We follow the exceedances method instead of the maxima method when  $\xi > 0$  for two reasons. The first one is because the Beta distribution for exceedances in (8) is a function of two parameters, whereas the Weibull distribution for maxima in (5) is a three-parameter function and as a result the Beta loglikelihood function is more convenient to optimize. The second reason is because we expect the size of exceedances sample to be greater than the size of maxima sample and consequently to give a better quality in the final estimate.

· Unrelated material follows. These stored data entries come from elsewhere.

-- ==== Sys2Proof/Laws/Exec.lean ====
section
/-! SUPPORT. What each execute rule can do, once: the faults it raises, in the order it checks for them, and its effect.
Every rule answers a next state. A proof over all instructions takes these apart instead of unfolding the rules. -/

namespace Sys2Proof.Machine

section
variable (s : State)

theorem execHlt_eq : execHlt s = .next { s with status := .halted } := rfl

theorem execLdi_cases (r imm : Byte) :
    (256 ≤ s.pc.toNat + 1 ∧ execLdi r imm s = .next (takeFault (.outOfBounds (s.pc.toNat + 1)) s)) ∨
    (s.pc.toNat + 1 < 256 ∧ 256 ≤ s.pc.toNat + 2 ∧
      execLdi r imm s = .next (takeFault (.outOfBounds (s.pc.toNat + 2)) s)) ∨
    (s.pc.toNat + 2 < 256 ∧ 8 ≤ r.toNat ∧ execLdi r imm s = .next (takeFault (.invalidRegister r) s)) ∨
    (∃ i : RegIndex, s.pc.toNat + 2 < 256 ∧ r.toNat = i.val ∧
      execLdi r imm s = .next ((s.setReg i imm).advance 3)) := by
  rcases Nat.lt_or_ge (s.pc.toNat + 1) 256 with h1 | h1
  · rcases Nat.lt_or_ge (s.pc.toNat + 2) 256 with h2 | h2
    · rcases Nat.lt_or_ge r.toNat 8 with h3 | h3
      · exact .inr (.inr (.inr ⟨⟨r.toNat, h3⟩, h2, rfl, by
          simp [execLdi, needByte_ok h1, needByte_ok h2, regIdx_ok ⟨r.toNat, h3⟩ rfl, immediate]⟩))
      · exact .inr (.inr (.inl ⟨h2, h3, by simp [execLdi, needByte_ok h1, needByte_ok h2, regIdx_error h3]⟩))
    · exact .inr (.inl ⟨h1, h2, by simp [execLdi, needByte_ok h1, needByte_error h2]⟩)
  · exact .inl ⟨h1, by simp [execLdi, needByte_error h1]⟩

theorem execPrn_cases (r : Byte) :
    (256 ≤ s.pc.toNat + 1 ∧ execPrn r s = .next (takeFault (.outOfBounds (s.pc.toNat + 1)) s)) ∨
    (s.pc.toNat + 1 < 256 ∧ 8 ≤ r.toNat ∧ execPrn r s = .next (takeFault (.invalidRegister r) s)) ∨
    (∃ i : RegIndex, s.pc.toNat + 1 < 256 ∧ r.toNat = i.val ∧
      execPrn r s = .next ((s.emitPrn (s.reg i)).advance 2)) := by
  rcases Nat.lt_or_ge (s.pc.toNat + 1) 256 with h1 | h1
  · rcases Nat.lt_or_ge r.toNat 8 with h3 | h3
    · exact .inr (.inr ⟨⟨r.toNat, h3⟩, h1, rfl, by
        simp [execPrn, needByte_ok h1, regIdx_ok ⟨r.toNat, h3⟩ rfl]⟩)
    · exact .inr (.inl ⟨h1, h3, by simp [execPrn, needByte_ok h1, regIdx_error h3]⟩)
  · exact .inl ⟨h1, by simp [execPrn, needByte_error h1]⟩

theorem execMul_cases (a b : Byte) :
    (256 ≤ s.pc.toNat + 1 ∧ execMul a b s = .next (takeFault (.outOfBounds (s.pc.toNat + 1)) s)) ∨
    (s.pc.toNat + 1 < 256 ∧ 256 ≤ s.pc.toNat + 2 ∧
      execMul a b s = .next (takeFault (.outOfBounds (s.pc.toNat + 2)) s)) ∨
    (s.pc.toNat + 2 < 256 ∧ 8 ≤ a.toNat ∧ execMul a b s = .next (takeFault (.invalidRegister a) s)) ∨
    (s.pc.toNat + 2 < 256 ∧ a.toNat < 8 ∧ 8 ≤ b.toNat ∧
      execMul a b s = .next (takeFault (.invalidRegister b) s)) ∨
    (∃ i j : RegIndex, s.pc.toNat + 2 < 256 ∧ a.toNat = i.val ∧ b.toNat = j.val ∧
      execMul a b s = .next ((s.setReg i (aluMul (s.reg i) (s.reg j))).advance 3)) := by
  rcases Nat.lt_or_ge (s.pc.toNat + 1) 256 with h1 | h1
  · rcases Nat.lt_or_ge (s.pc.toNat + 2) 256 with h2 | h2
    · rcases Nat.lt_or_ge a.toNat 8 with h3 | h3
      · rcases Nat.lt_or_ge b.toNat 8 with h4 | h4
        · exact .inr (.inr (.inr (.inr ⟨⟨a.toNat, h3⟩, ⟨b.toNat, h4⟩, h2, rfl, rfl, by
            simp [execMul, needByte_ok h1, needByte_ok h2, regIdx_ok ⟨a.toNat, h3⟩ rfl,
              regIdx_ok ⟨b.toNat, h4⟩ rfl]⟩)))
        · exact .inr (.inr (.inr (.inl ⟨h2, h3, h4, by
            simp [execMul, needByte_ok h1, needByte_ok h2, regIdx_ok ⟨a.toNat, h3⟩ rfl, regIdx_error h4]⟩)))
      · exact .inr (.inr (.inl ⟨h2, h3, by simp [execMul, needByte_ok h1, needByte_ok h2, regIdx_error h3]⟩))
    · exact .inr (.inl ⟨h1, h2, by simp [execMul, needByte_ok h1, needByte_error h2]⟩)
  · exact .inl ⟨h1, by simp [execMul, needByte_error h1]⟩

/-- PUSH's effect on a register file and memory: SP down, then the store at the new SP (R121, R124). -/
def pushed (i : RegIndex) : State :=
  { s.setSp (s.sp - 1#8) with
    mem := Memory.write s.mem (s.sp - 1#8).toNat ((s.setSp (s.sp - 1#8)).reg i) }

theorem execPush_cases (r : Byte) :
    (256 ≤ s.pc.toNat + 1 ∧ execPush r s = .next (takeFault (.outOfBounds (s.pc.toNat + 1)) s)) ∨
    (s.pc.toNat + 1 < 256 ∧ 8 ≤ r.toNat ∧ execPush r s = .next (takeFault (.invalidRegister r) s)) ∨
    (s.pc.toNat + 1 < 256 ∧ r.toNat < 8 ∧ s.sp = 0x00#8 ∧
      execPush r s = .next (takeFault (.stackFault 0x00#8) s)) ∨
    (∃ i : RegIndex, s.pc.toNat + 1 < 256 ∧ r.toNat = i.val ∧ s.sp ≠ 0x00#8 ∧
      execPush r s = .next ((pushed s i).advance 2)) := by
  rcases Nat.lt_or_ge (s.pc.toNat + 1) 256 with h1 | h1
  · rcases Nat.lt_or_ge r.toNat 8 with h3 | h3
    · by_cases h4 : s.sp = 0x00#8
      · exact .inr (.inr (.inl ⟨h1, h3, h4, by
          simp [execPush, needByte_ok h1, regIdx_ok ⟨r.toNat, h3⟩ rfl, pushCheck_error h4]⟩))
      · exact .inr (.inr (.inr ⟨⟨r.toNat, h3⟩, h1, rfl, h4, by
          simp [-BitVec.toNat_sub, execPush, needByte_ok h1, regIdx_ok ⟨r.toNat, h3⟩ rfl, pushCheck_ok h4,
            pushed]⟩))
    · exact .inr (.inl ⟨h1, h3, by simp [execPush, needByte_ok h1, regIdx_error h3]⟩)
  · exact .inl ⟨h1, by simp [execPush, needByte_error h1]⟩

/-- POP's effect: the register gets the byte at SP, then SP goes up (R122, R125). -/
def popped (i : RegIndex) : State :=
  (s.setReg i (Memory.read s.mem s.sp.toNat)).setSp ((s.setReg i (Memory.read s.mem s.sp.toNat)).sp + 1#8)

theorem execPop_cases (r : Byte) :
    (256 ≤ s.pc.toNat + 1 ∧ execPop r s = .next (takeFault (.outOfBounds (s.pc.toNat + 1)) s)) ∨
    (s.pc.toNat + 1 < 256 ∧ 8 ≤ r.toNat ∧ execPop r s = .next (takeFault (.invalidRegister r) s)) ∨
    (s.pc.toNat + 1 < 256 ∧ r.toNat < 8 ∧ 244 ≤ s.sp.toNat ∧
      execPop r s = .next (takeFault (.stackFault s.sp) s)) ∨
    (s.pc.toNat + 1 < 256 ∧ r.toNat = 7 ∧ s.sp.toNat < 244 ∧ Memory.read s.mem s.sp.toNat = 0xFF#8 ∧
      execPop r s = .next (takeFault (.stackFault 0xFF#8) s)) ∨
    (∃ i : RegIndex, s.pc.toNat + 1 < 256 ∧ r.toNat = i.val ∧ s.sp.toNat < 244 ∧
      (i = 7 → Memory.read s.mem s.sp.toNat ≠ 0xFF#8) ∧ execPop r s = .next ((popped s i).advance 2)) := by
  rcases Nat.lt_or_ge (s.pc.toNat + 1) 256 with h1 | h1
  · rcases Nat.lt_or_ge r.toNat 8 with h3 | h3
    · rcases Nat.lt_or_ge s.sp.toNat 244 with h4 | h4
      · by_cases h5 : (s.setReg ⟨r.toNat, h3⟩ (Memory.read s.mem s.sp.toNat)).sp = 0xFF#8
        · have h6 : r.toNat = 7 ∧ Memory.read s.mem s.sp.toNat = 0xFF#8 := by
            rw [State.sp_setReg] at h5
            split_ifs at h5 with h7
            · exact ⟨congrArg Fin.val h7, h5⟩
            · rw [h5] at h4; exact absurd h4 (by decide)
          exact .inr (.inr (.inr (.inl ⟨h1, h6.1, h4, h6.2, by
            simp [execPop, needByte_ok h1, regIdx_ok ⟨r.toNat, h3⟩ rfl, popCheck_ok h4, incrementSp_error h5]⟩)))
        · refine .inr (.inr (.inr (.inr ⟨⟨r.toNat, h3⟩, h1, rfl, h4, fun h7 h8 => h5 ?_, by
            simp [execPop, needByte_ok h1, regIdx_ok ⟨r.toNat, h3⟩ rfl, popCheck_ok h4, incrementSp_ok h5, popped]⟩)))
          rw [State.sp_setReg, if_pos h7, h8]
      · exact .inr (.inr (.inl ⟨h1, h3, h4, by
          simp [execPop, needByte_ok h1, regIdx_ok ⟨r.toNat, h3⟩ rfl, popCheck_error h4]⟩))
    · exact .inr (.inl ⟨h1, h3, by simp [execPop, needByte_ok h1, regIdx_error h3]⟩)
  · exact .inl ⟨h1, by simp [execPop, needByte_error h1]⟩

end

end Sys2Proof.Machine
end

On the other hand, the lack of a parametric expression of  $\omega(F)$  in the exceedances approach renders the maxima method, for which  $\omega(F)$  appears as a parameter (see  $\sigma_m$  in eq. (6)), our only option when  $\xi \downarrow 0$ . An estimate for the upper end point, when  $\xi \downarrow 0$ , can be given from the following formula:

$$\hat{\omega}(F) = \hat{\mu_m} + \frac{\hat{\sigma_m}}{1 + \sqrt{\pi \log l} (\operatorname{erf}(\sqrt{\log l}) - 1)}$$
(13)

where  $\operatorname{erf}(x) = \frac{2}{\sqrt{\pi}} \int_0^x e^{-t^2} dt$  is the well-known *error function* and  $\hat{\mu_m}$ ,  $\hat{\sigma_m}$  are the ML estimates of  $\mu_m$  and  $\sigma_m$  of Gumbel, respectively.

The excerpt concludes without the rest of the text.